Search the entries below for the word "fetched", then copy each line in which it is found.

▶ [DATA RECORDS]
▼
-- ==== Sys2Proof/Machine/State.lean ====
section
/-! DEFINITION. The state of a DLM-4256 module and what stands at its edges, as plain data (INVENTORY.md, State).
One firing, its context and its tile are in focus (fields `fir`, `ctx`, `tile`); the other firings of the context
stand in `ctx.firs`, the other contexts in `ctxs`, the other tiles in `tiles`. -/

namespace Sys2Proof.Machine

/-! ### Tokens, registers, pipes -/

/-- A token: 64 value bits and a poison bit (06 R145). -/
structure Token where
  val : Word := 0
  poison : Bool := false
deriving DecidableEq, Repr

/-- A vector register: 32 lanes and their poison (09 R182). -/
structure VReg where
  lanes : Vector Half 32
  pois : BitVec 32
deriving DecidableEq, Repr

/-- The state of one vector pipe of a context (09 R182). -/
structure Pipe where
  v : Vector VReg 32
  len : Half
  lstat : Half
  psts : Word
deriving DecidableEq, Repr

/-- A vector register of zeros, poison clear (09 R182). -/
def VReg.zero : VReg := ⟨Vector.replicate 32 0, 0⟩
/-- A pipe after reset (09 R182). -/
def Pipe.reset : Pipe := ⟨Vector.replicate 32 VReg.zero, 0xFFFFFFFF, 0, 0⟩

/-! ### Places of memory -/

/-- What an access reaches (04 R84, 21 R367, 11 R229). -/
inductive Loc where
  /-- a byte of HBM, host memory or a scratchpad, by its key in `Memory` -/
  | mem (key : Nat)
  /-- a control page (21 R367): page number and byte offset -/
  | ctl (page off : Nat)
  /-- a host channel (11 R231) -/
  | host (c : BitVec 6)
  /-- byte `o` of the reserved items or places of collar channel `ch` of the graph (14 R295) -/
  | collar (ch o : Nat)
  /-- byte `off` of reserved message `i` of the message ring channel `ch` of the graph (15 R322) -/
  | msg (ch i off : Nat)
  /-- byte `o` of the reserved items or places of host channel `ch` of the graph (11 R230) -/
  | hostItem (ch o : Nat)
deriving DecidableEq, Repr

/-- Memory as a canonical list (strictly rising keys, no zero byte listed), the poisoned 64-bit words (key ÷ 8), and
the key under which each 16-byte block of HBM (key ÷ 16) was last written (04 R108, 21 R374). -/
structure Memory where
  cells : List Host.Cell := []
  pois : List Nat := []
  lineKey : List (Nat × BitVec 512) := []
deriving DecidableEq, Repr

/-! ### The block in flight -/

/-- What has become of a slot of the block in flight (06 R145, R146). -/
inductive SlotSt where
  | wait | pend | done | off | nul | lit
deriving DecidableEq, Repr

/-- The scope instance of a FENCE (04 R99, 13 R275), and the stream accesses that were held when it began to wait: stream
and element (04 R100). -/
structure FenceAt where
  sc : BitVec 4 := 4
  which : Nat := 0
  held : List (Nat × Nat) := []
  /-- it is a close (04 R107) -/
  close : Bool := false
deriving DecidableEq, Repr

/-- What a pending wait awaits (05 R111). -/
inductive Await where
  | flag (c : FlagCond) (k : Half)
  /-- the phase word at `key` differs from `p`; `entry`: an arrival-table entry of member `m` stands -/
  | barrier (ref : Word) (key : Nat) (m : BitVec 6) (p : BitVec 32) (entry : Bool)
  /-- an answer of the home of the barrier at `key` is on its way -/
  | reply (key : Nat)
  /-- effects up to `ser` and updates below `upd` belong to the before-set -/
  | fence (mask : BitVec 6) (ser upd : Nat) (at_ : FenceAt)
  | join (h : BitVec 6)
  | quiet (job : BitVec 16)
  | recv (n : BitVec 4)
  | kwait (tag : BitVec 7)
  | kevq
  | host (c : BitVec 6)
  | element (s : BitVec 5)
deriving DecidableEq, Repr

def Await.isReply : Await → Bool | .reply _ => true | _ => false

/-- A pending wait and its expiry point; no expiry when the instruction carries no deadline (05 R115). -/
structure Wait where
  on : Await
  expiry : Option Nat
  poll : Bool := false
  /-- a steered wait that runs past its expiry point (24 R414) -/
  ext : Bool := false
deriving DecidableEq, Repr

/-- A POLL wait on a barrier, whose home has answered, is evaluated once more and returns (05 R115). -/
def Wait.onceMore (w : Wait) : Bool := w.poll && match w.on with | .barrier .. => true | _ => false

/-- One slot of the block in flight: its word, the positions it expects, what has reached them (06 R145, R146). -/
structure Slot where
  word : Half
  expA : Bool := false
  expB : Bool := false
  expP : Bool := false
  expO : Nat := 0
  a : Option Token := none
  b : Option Token := none
  p : Option Token := none
  o : Nat := 0
  st : SlotSt := .wait
  wait : Option Wait := none
deriving DecidableEq, Repr

/-- A fault of the block in flight, charged to a slot (06 R153, 22 R385); cause 0 is a breakpoint (13 R285). -/
structure BFault where
  slot : Nat
  cause : BitVec 8
  detail : BitVec 12
  info0 : Word := 0
  info1 : Word := 0
deriving DecidableEq, Repr

/-- An exit that has fired (06 R148). -/
inductive Exit where
  | to (target : Word)
  | retire
deriving DecidableEq, Repr

/-- A held write of F (08 R174). -/
inductive FlagWrite where
  | all (v : Half)
  | bit (n : BitVec 5) (v : Bool)
deriving DecidableEq, Repr

/-- An effect that has passed its checks at issue and is held for commit, or a command that its engine holds
(06 R149 to R151, 10 R205 to R209). -/
structure Eff where
  slot : Nat
  ins : Instr
  a : Token := {}
  b : Token := {}
  /-- places resolved at issue -/
  locs : List Loc := []
  /-- further words fixed at issue: lane values, expiry point, handle, addresses -/
  ws : List Word := []
  /-- poison of `ws` -/
  wp : List Bool := []
  /-- updates after which the command may start (11 R251), and serials of the stores before it by a token edge (04 R96) -/
  after : List Nat := []
  behind : List Nat := []
  /-- serial and update number at which its block's effects begin, and at which they end -/
  base : Nat × Nat := (0, 0)
  top : Nat × Nat := (0, 0)
  fix : Bool := false
  blk : Word := 0
  /-- SPACE and KEYSLOT in force when the effect was handed over (21 R366) -/
  space : BitVec 16 := 0
  keyslot : BitVec 9 := 0
  /-- count of effects the context has handed over, this one included; first of its updates -/
  ser : Nat := 0
  upd : Nat := 0
  /-- count of its first update on the scalar path (24 R409), and its sequence among those of fixed order (04 R106) -/
  seq : Nat := 0
  fseq : Nat := 0
  fir : Nat := 0
  /-- the command has started and waits for its completion -/
  started : Bool := false
  /-- the resident cycle in which it reached the head of its queue (10 R209) -/
  since : Option Nat := none
deriving DecidableEq, Repr

/-- A bore-log record before it has its ring index (24 R408, R409). -/
structure LogRec where
  type : BitVec 8
  srck : BitVec 8 := 0
  srcn : BitVec 16 := 0
  lseq : Option (BitVec 32) := none
  w1 : Word := 0
  w2 : Word := 0
  w3 : Word := 0
deriving DecidableEq, Repr

/-- The block in flight of one firing (06 R139 to R151). -/
structure Block where
  addr : Word := 0
  hdr : Half := 0
  slots : List Slot := []
  /-- slots at its end that wait for entries in their queues (01 R26) -/
  rest : Nat := 0
  /-- the slot that issues -/
  cur : Nat := 0
  gw : List (Nat × BitVec 6 × Token) := []
  fw : List (Nat × FlagWrite) := []
  effs : List Eff := []
  exits : List (Nat × Exit) := []
  faults : List BFault := []
  /-- working copies of the pipes the block has used (09 R183) -/
  pipes : Vector (Option Pipe) 4 := Vector.replicate 4 none
  /-- FPMODE flag bits the block has set, and SRCTR increments a pipe (09 R183) -/
  fp : Word := 0
  srinc : Vector Nat 4 := Vector.replicate 4 0
  /-- records tied to the block (24 R411) -/
  logs : List (Nat × LogRec) := []
  /-- arrivals accepted for the block: slot, barrier reference, key of the object, phase (05 R124) -/
  arrived : List (Nat × Word × Nat × BitVec 32) := []
  /-- child handles reserved at issue (13 R281) -/
  spawned : List (BitVec 6) := []
  /-- freezes after the block: replaced code, payload or A, code of ESCAL, OP (05 R119, 13 R285) -/
  esc : List (BitVec 4 × Word × BitVec 5 × BitVec 6) := []
  /-- a BRK of the block clears DEBUG.PASS at commit (13 R285) -/
  pass : Bool := false
  /-- registers that stores to the context's image have changed since the block was dispatched, as it still sees them (21 R368) -/
  old : List (Csr × Word) := []
  /-- of a block dispatched ahead of commit, its place in the order of dispatch of the tile; where its predicted exit goes (06 R150,
  18 R327) -/
  dseq : Nat := 0
  next : Option Word := none
deriving DecidableEq, Repr

/-! ### Firings -/

/-- Where a firing stands between its blocks (06 R142, R145, R150). -/
inductive Phase where
  | idle | fetch | dispatch | run
deriving DecidableEq, Repr

/-- A firing in a firing slot (02 R41, 22 R383). -/
structure Firing where
  id : Nat := 0
  slotNo : Nat := 0
  actor : Nat := 0
  phase : Phase := .idle
  pc : Word := 0
  regs : Vector Word 64 := Vector.replicate 64 0
  gpois : BitVec 64 := 0
  flags : Half := 0
  /-- a trap firing, and the window offset of its frame -/
  trap : Bool := false
  frame : Nat := 0
  /-- BUDGET at the start, and whether FIRING_OVERRUN was recorded (02 R43) -/
  started : Nat := 0
  overrun : Bool := false
  /-- order of dispatch among the firings of the tile (09 R183, 13 R287) -/
  dseq : Nat := 0
  /-- placed last by YIELD (13 R284) -/
  yielded : Bool := false
  /-- its return stack, the latest first (18 R327) -/
  rets : List Word := []
  blk : Block := {}
  /-- blocks dispatched after `blk` ahead of its commit, in order, and the block fetched after them (06 R150) -/
  ahead : List Block := []
  fetched : Option Block := none
deriving DecidableEq, Repr

/-- A suspended firing with a pending frame (22 R383 to R387). -/
structure Susp where
  id : Nat
  slotNo : Nat
  actor : Nat
  frame : Nat
  /-- its trap firing has retired, and that left its slot free (22 R386) -/
  retired : Bool := false
  freed : Bool := false
  started : Nat := 0
  overrun : Bool := false
deriving DecidableEq, Repr

/-! ### Parts of a context -/

/-- A rectangle of tiles of a die: TX and TY of its north-west tile, width and height (02 R51). -/
structure Rect where
  die : Nat
  x : Nat
  y : Nat
  w : Nat
  h : Nat
deriving DecidableEq, Repr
▲
▶ [ANSWER BELOW]
  /-- blocks dispatched after `blk` ahead of its commit, in order, and the block fetched after them (06 R150) -/
  fetched : Option Block := none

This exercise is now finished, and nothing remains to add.